#### What you are asked to do
Output must match the data below exactly from its first line through the line that contains "s).inConsumed = 0 := rfl", with no other line.

(Saved entries)
/-! ## `start`: START -/

@[simp] theorem start_params (s : State) : (start s).params = s.params := rfl
@[simp] theorem start_phase (s : State) : (start s).phase = .hdr := rfl
@[simp] theorem start_status (s : State) : (start s).status = Status.clear := rfl
@[simp] theorem start_inLen (s : State) : (start s).inLen = s.inLen := rfl
@[simp] theorem start_declLen (s : State) : (start s).declLen = 0 := rfl
@[simp] theorem start_outLen (s : State) : (start s).outLen = 0 := rfl
@[simp] theorem start_inConsumed (s : State) : (start s).inConsumed = 0 := rfl
@[simp] theorem start_variant (s : State) : (start s).variant = s.variant := rfl
@[simp] theorem start_inCur (s : State) : (start s).inCur = s.inCur := rfl
@[simp] theorem start_outCur (s : State) : (start s).outCur = s.outCur := rfl
@[simp] theorem start_flags (s : State) : (start s).flags = s.flags := rfl
@[simp] theorem start_mask (s : State) : (start s).mask = s.mask := rfl
@[simp] theorem start_length (s : State) : (start s).length = s.length := rfl
@[simp] theorem start_dist (s : State) : (start s).dist = s.dist := rfl
@[simp] theorem start_count (s : State) : (start s).count = s.count := rfl
@[simp] theorem start_inMem (s : State) : (start s).inMem = s.inMem := rfl
@[simp] theorem start_outMem (s : State) : (start s).outMem = s.outMem := rfl
@[simp] theorem start_memEpoch (s : State) : (start s).memEpoch = s.memEpoch := rfl
@[simp] theorem start_draws (s : State) : (start s).draws = s.draws := rfl
@[simp] theorem start_agenda (s : State) : (start s).agenda = s.agenda := rfl
@[simp] theorem start_hostData (s : State) : (start s).hostData = s.hostData := rfl

/-! ## `acceptHeader`: tag and declared length -/

@[simp] theorem acceptHeader_params (v : Variant) (n : BitVec 24) (s : State) : (acceptHeader v n s).params = s.params := rfl
@[simp] theorem acceptHeader_phase (v : Variant) (n : BitVec 24) (s : State) : (acceptHeader v n s).phase = s.phase := rfl
@[simp] theorem acceptHeader_status (v : Variant) (n : BitVec 24) (s : State) : (acceptHeader v n s).status = { s.status with variantB := variantBit v, variantValid := true } := rfl
@[simp] theorem acceptHeader_inLen (v : Variant) (n : BitVec 24) (s : State) : (acceptHeader v n s).inLen = s.inLen := rfl
@[simp] theorem acceptHeader_declLen (v : Variant) (n : BitVec 24) (s : State) : (acceptHeader v n s).declLen = n := rfl
@[simp] theorem acceptHeader_outLen (v : Variant) (n : BitVec 24) (s : State) : (acceptHeader v n s).outLen = s.outLen := rfl
@[simp] theorem acceptHeader_inConsumed (v : Variant) (n : BitVec 24) (s : State) : (acceptHeader v n s).inConsumed = s.inConsumed := rfl
@[simp] theorem acceptHeader_variant (v : Variant) (n : BitVec 24) (s : State) : (acceptHeader v n s).variant = v := rfl
@[simp] theorem acceptHeader_inCur (v : Variant) (n : BitVec 24) (s : State) : (acceptHeader v n s).inCur = s.inCur := rfl
@[simp] theorem acceptHeader_outCur (v : Variant) (n : BitVec 24) (s : State) : (acceptHeader v n s).outCur = s.outCur := rfl
@[simp] theorem acceptHeader_flags (v : Variant) (n : BitVec 24) (s : State) : (acceptHeader v n s).flags = s.flags := rfl
@[simp] theorem acceptHeader_mask (v : Variant) (n : BitVec 24) (s : State) : (acceptHeader v n s).mask = s.mask := rfl
@[simp] theorem acceptHeader_length (v : Variant) (n : BitVec 24) (s : State) : (acceptHeader v n s).length = s.length := rfl
@[simp] theorem acceptHeader_dist (v : Variant) (n : BitVec 24) (s : State) : (acceptHeader v n s).dist = s.dist := rfl
@[simp] theorem acceptHeader_count (v : Variant) (n : BitVec 24) (s : State) : (acceptHeader v n s).count = s.count := rfl
@[simp] theorem acceptHeader_inMem (v : Variant) (n : BitVec 24) (s : State) : (acceptHeader v n s).inMem = s.inMem := rfl
@[simp] theorem acceptHeader_outMem (v : Variant) (n : BitVec 24) (s : State) : (acceptHeader v n s).outMem = s.outMem := rfl
@[simp] theorem acceptHeader_memEpoch (v : Variant) (n : BitVec 24) (s : State) : (acceptHeader v n s).memEpoch = s.memEpoch := rfl
@[simp] theorem acceptHeader_draws (v : Variant) (n : BitVec 24) (s : State) : (acceptHeader v n s).draws = s.draws := rfl
@[simp] theorem acceptHeader_agenda (v : Variant) (n : BitVec 24) (s : State) : (acceptHeader v n s).agenda = s.agenda := rfl
@[simp] theorem acceptHeader_hostData (v : Variant) (n : BitVec 24) (s : State) : (acceptHeader v n s).hostData = s.hostData := rfl

/-! ## `initDecode`: decode initialization -/

@[simp] theorem initDecode_params (s : State) : (initDecode s).params = s.params := rfl
@[simp] theorem initDecode_phase (s : State) : (initDecode s).phase = .top := rfl
@[simp] theorem initDecode_status (s : State) : (initDecode s).status = s.status := rfl
@[simp] theorem initDecode_inLen (s : State) : (initDecode s).inLen = s.inLen := rfl
@[simp] theorem initDecode_declLen (s : State) : (initDecode s).declLen = s.declLen := rfl
@[simp] theorem initDecode_outLen (s : State) : (initDecode s).outLen = s.outLen := rfl
@[simp] theorem initDecode_inConsumed (s : State) : (initDecode s).inConsumed = s.inConsumed := rfl
@[simp] theorem initDecode_variant (s : State) : (initDecode s).variant = s.variant := rfl
@[simp] theorem initDecode_inCur (s : State) : (initDecode s).inCur = 4 := rfl
@[simp] theorem initDecode_outCur (s : State) : (initDecode s).outCur = 0 := rfl
@[simp] theorem initDecode_flags (s : State) : (initDecode s).flags = s.flags := rfl
@[simp] theorem initDecode_mask (s : State) : (initDecode s).mask = 0 := rfl
@[simp] theorem initDecode_length (s : State) : (initDecode s).length = s.length := rfl
@[simp] theorem initDecode_dist (s : State) : (initDecode s).dist = s.dist := rfl
@[simp] theorem initDecode_count (s : State) : (initDecode s).count = s.count := rfl
@[simp] theorem initDecode_inMem (s : State) : (initDecode s).inMem = s.inMem := rfl
@[simp] theorem initDecode_outMem (s : State) : (initDecode s).outMem = s.outMem := rfl
@[simp] theorem initDecode_memEpoch (s : State) : (initDecode s).memEpoch = s.memEpoch := rfl
@[simp] theorem initDecode_draws (s : State) : (initDecode s).draws = s.draws := rfl
@[simp] theorem initDecode_agenda (s : State) : (initDecode s).agenda = s.agenda := rfl
@[simp] theorem initDecode_hostData (s : State) : (initDecode s).hostData = s.hostData := rfl

/-! ## `deliver`: parser's result -/

@[simp] theorem deliver_params (l d : Nat) (s : State) : (deliver l d s).params = s.params := rfl
@[simp] theorem deliver_phase (l d : Nat) (s : State) : (deliver l d s).phase = s.phase := rfl
@[simp] theorem deliver_status (l d : Nat) (s : State) : (deliver l d s).status = s.status := rfl
@[simp] theorem deliver_inLen (l d : Nat) (s : State) : (deliver l d s).inLen = s.inLen := rfl
@[simp] theorem deliver_declLen (l d : Nat) (s : State) : (deliver l d s).declLen = s.declLen := rfl
@[simp] theorem deliver_outLen (l d : Nat) (s : State) : (deliver l d s).outLen = s.outLen := rfl
@[simp] theorem deliver_inConsumed (l d : Nat) (s : State) : (deliver l d s).inConsumed = s.inConsumed := rfl
@[simp] theorem deliver_variant (l d : Nat) (s : State) : (deliver l d s).variant = s.variant := rfl
@[simp] theorem deliver_inCur (l d : Nat) (s : State) : (deliver l d s).inCur = s.inCur := rfl
@[simp] theorem deliver_outCur (l d : Nat) (s : State) : (deliver l d s).outCur = s.outCur := rfl
@[simp] theorem deliver_flags (l d : Nat) (s : State) : (deliver l d s).flags = s.flags := rfl
@[simp] theorem deliver_mask (l d : Nat) (s : State) : (deliver l d s).mask = s.mask := rfl
@[simp] theorem deliver_length (l d : Nat) (s : State) : (deliver l d s).length = BitVec.ofNat 17 l := rfl
@[simp] theorem deliver_dist (l d : Nat) (s : State) : (deliver l d s).dist = BitVec.ofNat 13 d := rfl
@[simp] theorem deliver_count (l d : Nat) (s : State) : (deliver l d s).count = s.count := rfl
@[simp] theorem deliver_inMem (l d : Nat) (s : State) : (deliver l d s).inMem = s.inMem := rfl
@[simp] theorem deliver_outMem (l d : Nat) (s : State) : (deliver l d s).outMem = s.outMem := rfl
@[simp] theorem deliver_memEpoch (l d : Nat) (s : State) : (deliver l d s).memEpoch = s.memEpoch := rfl
@[simp] theorem deliver_draws (l d : Nat) (s : State) : (deliver l d s).draws = s.draws := rfl
@[simp] theorem deliver_agenda (l d : Nat) (s : State) : (deliver l d s).agenda = s.agenda := rfl
@[simp] theorem deliver_hostData (l d : Nat) (s : State) : (deliver l d s).hostData = s.hostData := rfl
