/-- The tag selects a variant, or is neither (R103). -/
theorem tagSelects_or (s : State) :
    (∃ v, TagSelects s v) ∨ inByte s 0 ≠ s.params.tagA ∧ inByte s 0 ≠ s.params.tagB := by
  by_cases hA : inByte s 0 = s.params.tagA
  · exact .inl ⟨.A, hA⟩
  · by_cases hB : inByte s 0 = s.params.tagB
    · exact .inl ⟨.B, hB, hA⟩
    · exact .inr ⟨hA, hB⟩

section Header
variable {s s' : State} (h : sameStream s s') (hs : Fresh s) (hs' : Fresh s')
include h hs hs'

/-- Initialization gives both decodes the registers that a step can come to read (R43, R106). -/
theorem sameDecoder_initDecode (v : Variant) (n : BitVec 24) :
    SameDecoder (initDecode (acceptHeader v n s)) (initDecode (acceptHeader v n s')) where
  stream := h
  phase := rfl
  status := by simp [hs.status, hs'.status]
  declLen := rfl
  outLen := hs.outLen.trans hs'.outLen.symm
  inConsumed := hs.inConsumed.trans hs'.inConsumed.symm
  variant := rfl
  inCur := rfl
  outCur := rfl
  mask := rfl
  flags := fun hm => absurd rfl hm
  copying := nofun
  output a ha := by
    have hlen : (initDecode (acceptHeader v n s)).outLen = 0 := hs.outLen
    rw [hlen] at ha
    exact absurd (or_self_iff.mp ha) (Nat.not_lt_zero a)

/-- Past the size check the allocation check goes the same way for both (R105, R106). -/
theorem samePoint_runHeader (hsize : sizeBad s = false) (hsize' : sizeBad s' = false) (v : Variant) (n : BitVec 24) :
    NextRelated SamePoint (runHeader v n s) (runHeader v n s') := by
  have ⟨hparams, _, _⟩ := h
  by_cases hn : s.params.outCap.toNat < n.toNat
  · have hstatus : (acceptHeader v n s).status = (acceptHeader v n s').status := by simp [hs.status, hs'.status]
    rw [runHeader_alloc v hsize hn, runHeader_alloc v hsize' (by rwa [← hparams])]
    exact nextRelated_next (samePoint_raiseFault (by decide) h hstatus rfl)
  · rw [Nat.not_lt] at hn
    rw [runHeader_accepted v hsize hn, runHeader_accepted v hsize' (by rwa [← hparams])]
    exact nextRelated_next (sameDecoder_initDecode h hs hs' v n).samePoint

theorem samePoint_hdrStep : NextRelated SamePoint (hdrStep s) (hdrStep s') := by
  have ⟨hparams, hlen, hbytes⟩ := h
  have hsize : sizeBad s = sizeBad s' := by rw [sizeBad, sizeBad, hparams, hlen]
  have hclear : s.status = s'.status := hs.status.trans hs'.status.symm
  have hdecl : s.declLen = s'.declLen := hs.declLen.trans hs'.declLen.symm
  by_cases hbad : sizeBad s = true
  · rw [hdrStep_sizeBad hbad, hdrStep_sizeBad (hsize ▸ hbad)]
    exact nextRelated_next (samePoint_raiseFault (by decide) h hclear hdecl)
  rw [sizeBad_iff, not_or, Nat.not_lt, Nat.not_lt] at hbad
  obtain ⟨h4, hmax⟩ := hbad
  have hbyte (k : Nat) (hk : k < 4) : inByte s k = inByte s' k := hbytes k (by omega)
  have h4' : 4 ≤ s'.inLen.toNat := hlen ▸ h4
  have hmax' : s'.inLen.toNat ≤ s'.params.maxInLen := by rwa [← hlen, ← hparams]
  rcases tagSelects_or s with ⟨v, htag⟩ | ⟨hA, hB⟩
  · have htag' : TagSelects s' v := by
      cases v <;> simpa only [TagSelects, ← hparams, ← hbyte 0 (by decide)] using htag
    have hlength : declaredLength s = declaredLength s' := by
      rw [declaredLength, declaredLength, hbyte 1 (by decide), hbyte 2 (by decide), hbyte 3 (by decide)]
    rw [hdrStep_of_tagSelects h4 hmax htag, hdrStep_of_tagSelects h4' hmax' htag', hlength]
    exact samePoint_runHeader h hs hs' (sizeBad_eq_false h4 hmax) (sizeBad_eq_false h4' hmax') v _
  · have hA' : inByte s' 0 ≠ s'.params.tagA := by rwa [← hbyte 0 (by decide), ← hparams]
    have hB' : inByte s' 0 ≠ s'.params.tagB := by rwa [← hbyte 0 (by decide), ← hparams]
    rw [hdrStep_badTag h4 hmax hA hB, hdrStep_badTag h4' hmax' hA' hB']
    exact nextRelated_next (samePoint_raiseFault (by decide) h hclear hdecl)

end Header

/-! ## Runs in lockstep -/

/-- Every step of the block keeps two runs at the same point (R261). -/
theorem samePoint_blockStep {s s' : State} (h : SamePoint s s') (hs : s.Inv) (hs' : s'.Inv) :
    NextRelated SamePoint (blockStep s) (blockStep s') := by
  have hphase := h.phase
  have rest (hb : s.phase.busy = false) : NextRelated SamePoint (blockStep s) (blockStep s') := by
    rw [blockStep_of_not_busy hb, blockStep_of_not_busy (hphase ▸ hb)]
    exact nextRelated_next h
  have decode {o o' : Out} (hd : NextRelated SameDecoder o o') : NextRelated SamePoint o o' :=
    hd.mono fun _ _ => SameDecoder.samePoint
  cases hp : s.phase with
  | idle | done | error => exact rest (by rw [hp]; rfl)
  | hdr =>
    have hp' := hphase.symm.trans hp
    rw [blockStep_hdr hp, blockStep_hdr hp']
    exact samePoint_hdrStep h.stream ((inv_iff_of_idle_or_hdr (.inr hp)).mp hs)
      ((inv_iff_of_idle_or_hdr (.inr hp')).mp hs')
  | top =>
    have hlive : Live s := ((inv_iff_of_top_or_post (.inl hp)).mp hs).1
    rw [blockStep_top hp, blockStep_top (hphase.symm.trans hp)]
    exact decode (sameDecoder_topStep (h.decoder (by rw [hp]; rfl)) hlive.inLen_le)
  | copy =>
    obtain ⟨-, h1, -⟩ := copy_bounds hs hp
    rw [blockStep_copy hp, blockStep_copy (hphase.symm.trans hp)]
    exact decode (sameDecoder_copyStep (h.decoder (by rw [hp]; rfl)) hp h1)
  | post =>
    have hlive : Live s := ((inv_iff_of_top_or_post (.inr hp)).mp hs).1
    rw [blockStep_post hp, blockStep_post (hphase.symm.trans hp)]
    exact decode (sameDecoder_postStep (h.decoder (by rw [hp]; rfl)) hlive.inLen_le)

/-- Two runs of the block alone at the same point, in states that meet the invariant. -/
structure Lockstep (s s' : State) : Prop extends SamePoint s s' where
  inv : s.Inv
  inv' : s'.Inv
  agenda : s.agenda = []
  agenda' : s'.agenda = []

/-- In HDR the same stream is all that two runs need to have in common. -/
theorem lockstep_of_hdr {s s' : State} (hs : s.Inv) (hs' : s'.Inv) (hag : s.agenda = []) (hag' : s'.agenda = [])
    (hp : s.phase = .hdr) (hp' : s'.phase = .hdr) (h : sameStream s s') : Lockstep s s' := by
  have hf := (inv_iff_of_idle_or_hdr (.inr hp)).mp hs
  have hf' := (inv_iff_of_idle_or_hdr (.inr hp')).mp hs'
  exact {
    stream := h
    phase := hp.trans hp'.symm
    status := hf.status.trans hf'.status.symm
    declLen := hf.declLen.trans hf'.declLen.symm
    outLen := hf.outLen.trans hf'.outLen.symm
    inConsumed := hf.inConsumed.trans hf'.inConsumed.symm
    result := fun a ha => by
      rw [hf.outLen] at ha
      exact absurd ha (Nat.not_lt_zero a)
    decoder := fun hd => by rw [hp] at hd; cases hd
    inv := hs
    inv' := hs'
    agenda := hag
    agenda' := hag' }

section Lockstep
variable {s s' : State} (h : Lockstep s s')
include h

theorem lockstep_of_step {t t' : State} (ht : step s = .next t) (ht' : step s' = .next t') : Lockstep t t' :=
  { samePoint_blockStep h.toSamePoint h.inv h.inv' t t' (step_of_agenda_nil h.agenda ▸ ht)
      (step_of_agenda_nil h.agenda' ▸ ht') with
    inv := stepKeepsInvariant s t h.inv ht
    inv' := stepKeepsInvariant s' t' h.inv' ht'
    agenda := run_agenda_nil (n := 1) h.agenda (run_succ_of_next ht 0)
    agenda' := run_agenda_nil (n := 1) h.agenda' (run_succ_of_next ht' 0) }

theorem outputBytes_congr : outputBytes s = outputBytes s' := by
  rw [outputBytes, outputBytes, ← h.outLen]
  exact List.map_congr_left fun a ha => h.result a (List.mem_range.mp ha)

theorem observe_congr : observe s = observe s' := by
  have houtput : observedOutput s = observedOutput s' := by
    rw [observedOutput, observedOutput, h.status, outputBytes_congr h]
  rw [observe, observe, h.phase, h.status, h.declLen, h.outLen, h.inConsumed, houtput]

end Lockstep

theorem lockstep_of_run {n : Nat} {s s' t t' : State} (h : Lockstep s s') (ht : run n s = .next t)
    (ht' : run n s' = .next t') : Lockstep t t' := by
  induction n generalizing s s' with
  | zero =>
    obtain rfl := Host.Outcome.next.inj ((run_zero s).symm.trans ht)
    obtain rfl := Host.Outcome.next.inj ((run_zero s').symm.trans ht')
    exact h
  | succ n ih =>
    obtain ⟨u, hu, ht⟩ := run_succ_inv ht
    obtain ⟨u', hu', ht'⟩ := run_succ_inv ht'
    exact ih (lockstep_of_step h hu hu') ht ht'

/-- Two runs in lockstep end together, and show the same at their end (R260). -/
theorem endOfRun_observe_congr {n : Nat} {s s' : State} (h : Lockstep s s') :
    (endOfRun n s).bind observe = (endOfRun n s').bind observe := by
  induction n generalizing s s' with
  | zero =>
    unfold endOfRun
    rw [← h.phase]
    split
    · exact observe_congr h
    · rfl
  | succ n ih =>
    cases hb : s.phase.busy with
    | true =>
      obtain ⟨t, ht⟩ := blockNeverFaults s h.inv (blocksTurn_of_agenda_nil h.agenda)
      obtain ⟨t', ht'⟩ := blockNeverFaults s' h.inv' (blocksTurn_of_agenda_nil h.agenda')
      rw [endOfRun_of_busy hb ht, endOfRun_of_busy (h.phase ▸ hb) ht']
      exact ih (lockstep_of_step h ht ht')
    | false =>
      unfold endOfRun
      rw [← h.phase, hb]
      split
      · exact observe_congr h
      · rfl

/-- Settles O58: the two runs go in lockstep from HDR, by a simulation that leaves out what the spec leaves
unspecified. -/
theorem observationDependsOnStreamAlone : Obligations.ObservationDependsOnStreamAlone := by
  intro s s' hs hs' hag hag' hp hp' hstream
  have h : Lockstep s s' := lockstep_of_hdr hs hs' hag hag' hp hp' hstream
  refine ⟨fun n t t' ht ht' => ?_, fun n => ?_⟩
  · have hend : Lockstep t t' := lockstep_of_run h ht ht'
    exact ⟨hend.phase, observe_congr hend, outputBytes_congr hend⟩
  · rw [observeRun, observeRun, if_pos hp, if_pos hp']
    exact endOfRun_observe_congr h

end Sys2Proof.Proofs
end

#### Written response
/-! ## `start`: START -/

@[simp] theorem start_params (s : State) : (start s).params = s.params := rfl
@[simp] theorem start_phase (s : State) : (start s).phase = .hdr := rfl
@[simp] theorem start_status (s : State) : (start s).status = Status.clear := rfl
@[simp] theorem start_inLen (s : State) : (start s).inLen = s.inLen := rfl
@[simp] theorem start_declLen (s : State) : (start s).declLen = 0 := rfl
@[simp] theorem start_outLen (s : State) : (start s).outLen = 0 := rfl
@[simp] theorem start_inConsumed (s : State) : (start s).inConsumed = 0 := rfl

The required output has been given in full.